Но и на этом пушкинские игры с двойственным потенциалом текста не закончились. В издании 1829 г. «Недоконченная картина» была напечатана между стихотворениями «Я ускользнул от Эскулапа…» (1819) и «Возрождение» («Художник-варвар кистью сонной…», 1819). Первое из них было написано поэтом после выздоровления от «любовной» горячки: Пушкин, как сообщал Тургенев Вяземскому, «простудился, дожидаясь у дверей одной б****, которая не пускала его в дождь к себе, для того чтобы не заразить его своею болезнью»109. Второе же было прямо связано с Рафаэлем: душевное возрождение героя описывалось через аллегорию, основанную на истории картины «Святое семейство с безбородым Иосифом»110. Непосредственный контекст «Недоконченной картины» в сборнике 1829 г. оказался таким же двуплановым, как и само стихотворение: он не только позволял спроецировать судьбу Рафаэля на Пушкина, но и задавал двойное понимание этой проекции — высокое («Возрождение») и комически-низкое («Я ускользнул от Эскулапа…»)111.

Мы не возьмемся предполагать, разгадали ли москвичи пушкинскую игру или же увидели в «Недоконченной картине» не вполне внятную вариацию на «правильную» тему. Так или иначе, вскоре после выхода пушкинских «Стихотворений» 1829 г. в «Московском Вестнике» появилось новое изложение рафаэлевского мифа, в котором все идеологические акценты были расставлены «по Вакенродеру». В «Преображении» Шевырева небесная сущность гения и мистический характер его смерти педалировались как нельзя отчетливее. Рафаэль (не названный по имени, как и у Пушкина) — это серафим, посланный на землю в наказание за то, что его песни о Преображении были слишком прекрасны для человеческого слуха:

    Раз, затерянные звуки
    Долетели до земли:
    Сколько слез, молитв и муки
    Звуки те произвели!
    Не одна душа, желаньем
    Истомясь узреть фавор,
    С несвершенным упованьем
    Отлетела в божий хор.

На земле серафим воплотился в гениального художника, обреченного томиться вечной тоской по небесной родине. Написав множество картин, навеянных райскими видениями, и чувствуя приближение смерти, художник решился наконец воплотить на полотне фаворское чудо:

    И уж бога лик открытый
    Он очами ясно зрел;
    Но видением несытый,
    Бросил кисть… и улетел!112

Пушкин включил отсылку к «Преображению» в монолог Сальери:

    Что пользы в нем?
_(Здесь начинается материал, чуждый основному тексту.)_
theorem settledCore_csrRetire_iff (inp : CycleInputs) (s : State) :
    (settledCore inp s).ports.csrRetire = true ↔ inp.stepping s.runState = true ∧
      (settledCore inp s).ports.illegal = false ∧ (settledCore inp s).ports.fault = false := by
  obtain ⟨w, i, hs, hf, hd⟩ | hno := steps_or_noAccess inp s
  · obtain ⟨hfault, hretire, hillegal⟩ := settledCore_signals hs hf hd
    simp [hfault, hretire, hillegal, hs]
  · obtain ⟨-, -, -, -, -, -, hretire, -⟩ := settledCore_asksForNothing hno
    rw [hretire]
    refine iff_of_false nofun fun ⟨hs, hlegal, hfault⟩ => ?_
    rw [(settledCore_noAccess hno).1] at hfault hlegal
    obtain hidle | hfetch | ⟨w, c, hf, hd⟩ := hno
    · cases hs.symm.trans hidle
    · simp [hs, hfetch] at hfault
    · obtain ⟨-, hrun, -⟩ := (stepping_iff _ _).1 hs
      cases hlegal.symm.trans (illegalPort_of_illegal inp hrun hf hd)

/-- With `illegal` or `fault` nothing is written. -/
theorem settledCore_suppressed {inp : CycleInputs} {s : State}
    (h : (settledCore inp s).ports.illegal = true ∨ (settledCore inp s).ports.fault = true) :
    (settledCore inp s).ports.rfWrite = none ∧ (settledCore inp s).ports.csrWrite = none ∧
      (settledCore inp s).ports.csrRetire = false ∧ (settledCore inp s).ports.dmemWrite = none ∧
      (inp.resetReq = false → (settledCore inp s).nextPc = s.pc) := by
  obtain ⟨w, i, hs, hf, hd⟩ | hno := steps_or_noAccess inp s
  · obtain ⟨hfault, -, hillegal⟩ := settledCore_signals hs hf hd
    have hfails : stepFails i s = true := by simpa [hillegal, hfault] using h
    rw [settledCore_fails hs hf hd hfails]
    exact ⟨rfl, rfl, rfl, rfl, fun _ => rfl⟩
  · obtain ⟨-, -, -, -, hrf, hcsr, hretire, hdmem⟩ := settledCore_asksForNothing hno
    exact ⟨hrf, hcsr, hretire, hdmem, (settledCore_noAccess hno).2⟩

theorem noAccess_of_idle {inp : CycleInputs} {s : State}
    (h : inp.stepping s.runState = false ∨ (settledCore inp s).ports.illegal = true ∨ (answers inp s).imemFail = true) :
    NoAccess inp s := by
  obtain ⟨w, i, hs, hf, hd⟩ | hno := steps_or_noAccess inp s
  · obtain ⟨-, -, hillegal⟩ := settledCore_signals hs hf hd
    obtain ⟨-, hfetch, -⟩ := answers_imem inp s
    simp [hs, hillegal, hfetch, hf] at h
  · exact hno

/-- The reads are answered from the values before the cycle's writes. -/
theorem answers_reads (inp : CycleInputs) (s : State) :
    (answers inp s).rfRdata1 = (settledCore inp s).ports.rfRead1.map s.readReg ∧
      (answers inp s).rfRdata2 = (settledCore inp s).ports.rfRead2.map s.readReg ∧
      (answers inp s).csrRdata = (settledCore inp s).ports.csrRead.bind (fun c => (s.readCsr c).toOption) ∧
      ((settledCore inp s).ports.csrRead = none → (answers inp s).csrFail = false) := by
  obtain ⟨w, i, hs, hf, hd⟩ | hno := steps_or_noAccess inp s
  · obtain ⟨h1, h2, hcsr, -⟩ := settledCore_requests hs hf hd
    obtain ⟨hr1, hr2, hrcsr⟩ := answers_readsAnswered hs hf hd
    rw [h1, h2, hcsr, answers_csrFail hs hf hd]
    exact ⟨hr1, hr2, hrcsr, csrFails_of_csrIndex⟩
  · obtain ⟨h1, h2, hcsr, -⟩ := settledCore_asksForNothing hno
    rw [h1, h2, hcsr, answers_noAccess hno]
    exact ⟨rfl, rfl, rfl, fun _ => rfl⟩

/-- The data memory's answer; a store that does not fail shows `dmem_we`. -/
theorem answers_dmem (inp : CycleInputs) (s : State) :
    (∀ b, (settledCore inp s).ports.dmemReq = some b → ((answers inp s).dmemFail = true ↔ ¬InMemory s b) ∧
      ((settledCore inp s).ports.dmemWrite = none → InMemory s b →
        (answers inp s).dmemRdata = some (s.mem.getWord b))) ∧
    ((settledCore inp s).ports.dmemReq = none → (answers inp s).dmemFail = false) := by
  obtain ⟨w, i, hs, hf, hd⟩ | hno := steps_or_noAccess inp s
  · obtain ⟨-, -, -, hreq⟩ := settledCore_requests hs hf hd
    rw [hreq, answers_dmemFail hs hf hd]
    refine ⟨fun b hb => ⟨dataFails_iff hb, fun hwrite hin => ?_⟩, fun hb => by simp [dataFails, hb]⟩
    have ha : s.accessible b = true := (accessible_iff s b).2 hin
    have hfails : stepFails i s = false := by
      simp [stepFails, dataFails, hb, ha, csrFails_of_dataAddress hb]
    rw [settledCore_completes hs hf hd hfails] at hwrite
    rw [answers_dmemRdata hs hf hd hwrite, hb]
    simp [State.memRead, ha, Except.toOption]
  · obtain ⟨-, -, -, hreq, -⟩ := settledCore_asksForNothing hno
    rw [hreq, answers_noAccess hno]
    exact ⟨nofun, fun _ => rfl⟩

/-- Everything an accepted cycle is; a poll has a cycle of its own (log entry 11). -/
theorem cycle_next {inp : CycleInputs} {s t : State} {p : Ports} (h : cycle inp s = .next (t, p)) :
    p = (coreCycle s.pc s.runState inp (answers inp s)).ports ∧
      t = clockEdge (coreCycle s.pc s.runState inp (answers inp s)) inp s ∧
      (inp.hostPoll = true → inp.resetReq = false ∧ inp.stepping s.runState = false) := by
  unfold cycle at h
  split_ifs at h with hbusy hreset
  cases h
  refine ⟨rfl, rfl, fun hp => ?_⟩
  simpa [hp] using hbusy

/-- Settles O60: row by row, over the cycles that step a decoded instruction and those that make no access. -/
theorem portsOfEveryCycle : Obligations.PortsOfEveryCycle := by
  intro inp s t p h
  obtain ⟨rfl, rfl, hpoll⟩ := cycle_next h
  obtain ⟨hin, hout⟩ := answers_fetch inp s
  obtain ⟨haddr, hreset, hmessage, -⟩ := settledCore_always inp s
  obtain ⟨hread1, hread2, hcsr, hcsrFail⟩ := answers_reads inp s
  obtain ⟨hdmem, hnodmem⟩ := answers_dmem inp s
  refine ⟨haddr, hreset, hmessage, hin, hout, settledCore_illegal_iff inp s, ?fault, settledCore_csrRetire_iff inp s,
    settledCore_suppressed, ?decoded, fun hidle => settledCore_asksForNothing (noAccess_of_idle hidle), hread1, hread2,
    hcsr, hcsrFail, hdmem, hnodmem, ?poll, ?hold⟩
  case fault => exact (Bool.eq_iff_iff.1 (settledCore_fault inp s)).trans Bool.and_eq_true_iff
  case decoded =>
    intro w i r hs hw hd hr
    have hf : s.fetch = .ok w := fetch_of_imemRdata hw
    cases (decodeRecord_of_decode hd).symm.trans hr
    exact settledCore_asksAsDecoded hs hf hd
  case poll =>
    intro hp
    obtain ⟨hreset, hs⟩ := hpoll hp
    exact clockEdge_poll hp hreset hs _
  case hold =>
    rintro ⟨hs, hreset, hp⟩
    rw [coreCycle_hold hreset hs]
    exact clockEdge_quiet hp rfl rfl rfl rfl hreset s

end Sys2Proof.Machine
end

section
/-! PROOFS. The family of 41_alu.md: the ALU's arithmetic, the results and frames of the ALU instructions, the words of
their rows, and the instructions that always complete. -/

namespace Sys2Proof.Machine

/-! ### The ALU (41_alu.md R120 to R127) -/

/-- Settles O9: `aluTable_alu` goes through the ten operations. -/
theorem aluMatchesTheTable : Obligations.AluMatchesTheTable := aluTable_alu

theorem alu_sub_eq_add_neg (a b : Word) : alu .sub a b = alu .add a (alu .add (~~~b) 1#32) :=
  calc a - b = a + -b := BitVec.sub_eq_add_neg a b
    _ = a + (~~~b + 1#32) := by rw [BitVec.neg_eq_not_add]

/-- Settles O10: the values modulo 2^32 are the table's rows; subtraction is addition of the two's complement. -/
theorem addAndSubWrap : Obligations.AddAndSubWrap :=
  ⟨fun a b => ⟨aluTable_alu .add a b, alu_sub_eq_add_neg a b, BitVec.sub_self a, aluTable_alu .sub a b⟩, by decide⟩

theorem getLsbD_alu_shiftLeftLogical (a b : Word) {i : Nat} (hi : i < 32) :
    (alu .shiftLeftLogical a b).getLsbD i = if b.toNat % 32 ≤ i then a.getLsbD (i - b.toNat % 32) else false := by
  show (a <<< shiftAmount b).getLsbD i = _
  rw [BitVec.getLsbD_shiftLeft, shiftAmount_eq]
  by_cases hn : b.toNat % 32 ≤ i
  · simp [hi, hn]
  · simp [hn, Nat.lt_of_not_le hn]

theorem getLsbD_alu_shiftRightLogical (a b : Word) (i : Nat) :
    (alu .shiftRightLogical a b).getLsbD i = if i + b.toNat % 32 ≤ 31 then a.getLsbD (i + b.toNat % 32) else false := by
  show (a >>> shiftAmount b).getLsbD i = _
  rw [BitVec.getLsbD_ushiftRight, shiftAmount_eq, Nat.add_comm]
  split
  · rfl
  · exact BitVec.getLsbD_of_ge _ _ (by omega)

theorem getLsbD_alu_shiftRightArithmetic (a b : Word) {i : Nat} (hi : i < 32) :
    (alu .shiftRightArithmetic a b).getLsbD i =
      if i + b.toNat % 32 ≤ 31 then a.getLsbD (i + b.toNat % 32) else a.getLsbD 31 := by
  show (a.sshiftRight (shiftAmount b)).getLsbD i = _
  rw [BitVec.getLsbD_sshiftRight, shiftAmount_eq, Nat.add_comm, decide_eq_false (Nat.not_le.2 hi), Bool.not_false,
    Bool.true_and]
  exact if_congr Nat.lt_succ_iff rfl (BitVec.msb_eq_getLsbD_last a)

theorem alu_shiftLeftLogical_of_amount_zero (a : Word) {b : Word} (h : shiftAmount b = 0) :
    alu .shiftLeftLogical a b = a := by
  show a <<< shiftAmount b = a
  rw [h, BitVec.shiftLeft_zero]

theorem alu_shiftRightLogical_of_amount_zero (a : Word) {b : Word} (h : shiftAmount b = 0) :
    alu .shiftRightLogical a b = a := by
  show a >>> shiftAmount b = a
  rw [h, BitVec.ushiftRight_zero]

/-- Settles O11: bit by bit, then the amounts that are 0 modulo 32, then the closed values. -/
theorem shiftsBitByBit : Obligations.ShiftsBitByBit :=
  ⟨fun a b i hi => ⟨getLsbD_alu_shiftLeftLogical a b hi, getLsbD_alu_shiftRightLogical a b i,
      getLsbD_alu_shiftRightArithmetic a b hi⟩,
    fun a => ⟨alu_shiftLeftLogical_of_amount_zero a rfl, alu_shiftLeftLogical_of_amount_zero a rfl,
      alu_shiftRightLogical_of_amount_zero a rfl⟩,
    by decide⟩

theorem alu_setLessThanSigned (a b : Word) :
    alu .setLessThanSigned a b = if a.toInt < b.toInt then 1#32 else 0#32 :=
  if_congr BitVec.slt_iff_toInt_lt rfl rfl

theorem alu_setLessThanUnsigned (a b : Word) :
    alu .setLessThanUnsigned a b = if a.toNat < b.toNat then 1#32 else 0#32 :=
  if_congr BitVec.ult_iff_toNat_lt rfl rfl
Как некий херувим,
    Он несколько занес нам песен райских,
    Чтоб, возмутив бескрылое желанье
    В нас, чадах праха, после улететь!
    Так улетай же! чем скорей, тем лучше.

Перекличка отнюдь не случайна — как кажется, «Моцарт и Сальери» и стал главным ответом Пушкина на «московскую» концепцию гения113.

Разумеется, говорить об адресной полемике применительно к текстам такого масштаба, как «Маленькие трагедии», можно только с определенной долей условности — отдавая себе отчет в том, что разногласия с москвичами были не более чем биографическими импульсами или частью общего полемического контекста. Тем не менее выяснение этого контекста отнюдь не бесполезно для общего понимания текста, и, наоборот, прочитанный в определенной перспективе «Моцарт и Сальери» бросает довольно любопытный свет на отношения Пушкина с «московскими юношами».

Излишне напоминать, что проблема гения занимает центральное место в «Моцарте и Сальери». Тем более интересно, что первый монолог Сальери, в котором он излагает свою «программу» становления художника, содержит целый ряд пересечений с «московской» концепцией гения. Прежде чем перейти к описанию этих пересечений, отметим, что все они вытекают из общего для Сальери и москвичей рационалистического взгляда на искусство — веры в «умопостигаемость» искусства, в возможность вычленить и изучить его «рациональный» скелет. Естественным следствием такой установки становится убеждение в том, что рефлективный этап должен предшествовать собственно творческому:

                            …Звуки умертвив,
    Музыку я разъял, как труп. Поверил
    Я алгеброй гармонию. Тогда
    Уже дерзнул, в науке искушенный,
    Предаться неге творческой мечты.
                                                    (VII, 123)

В этом отрывке из монолога Сальери можно увидеть и текстуальную отсылку к эстетической теории москвичей — в этой функции выступает мотив алгебры.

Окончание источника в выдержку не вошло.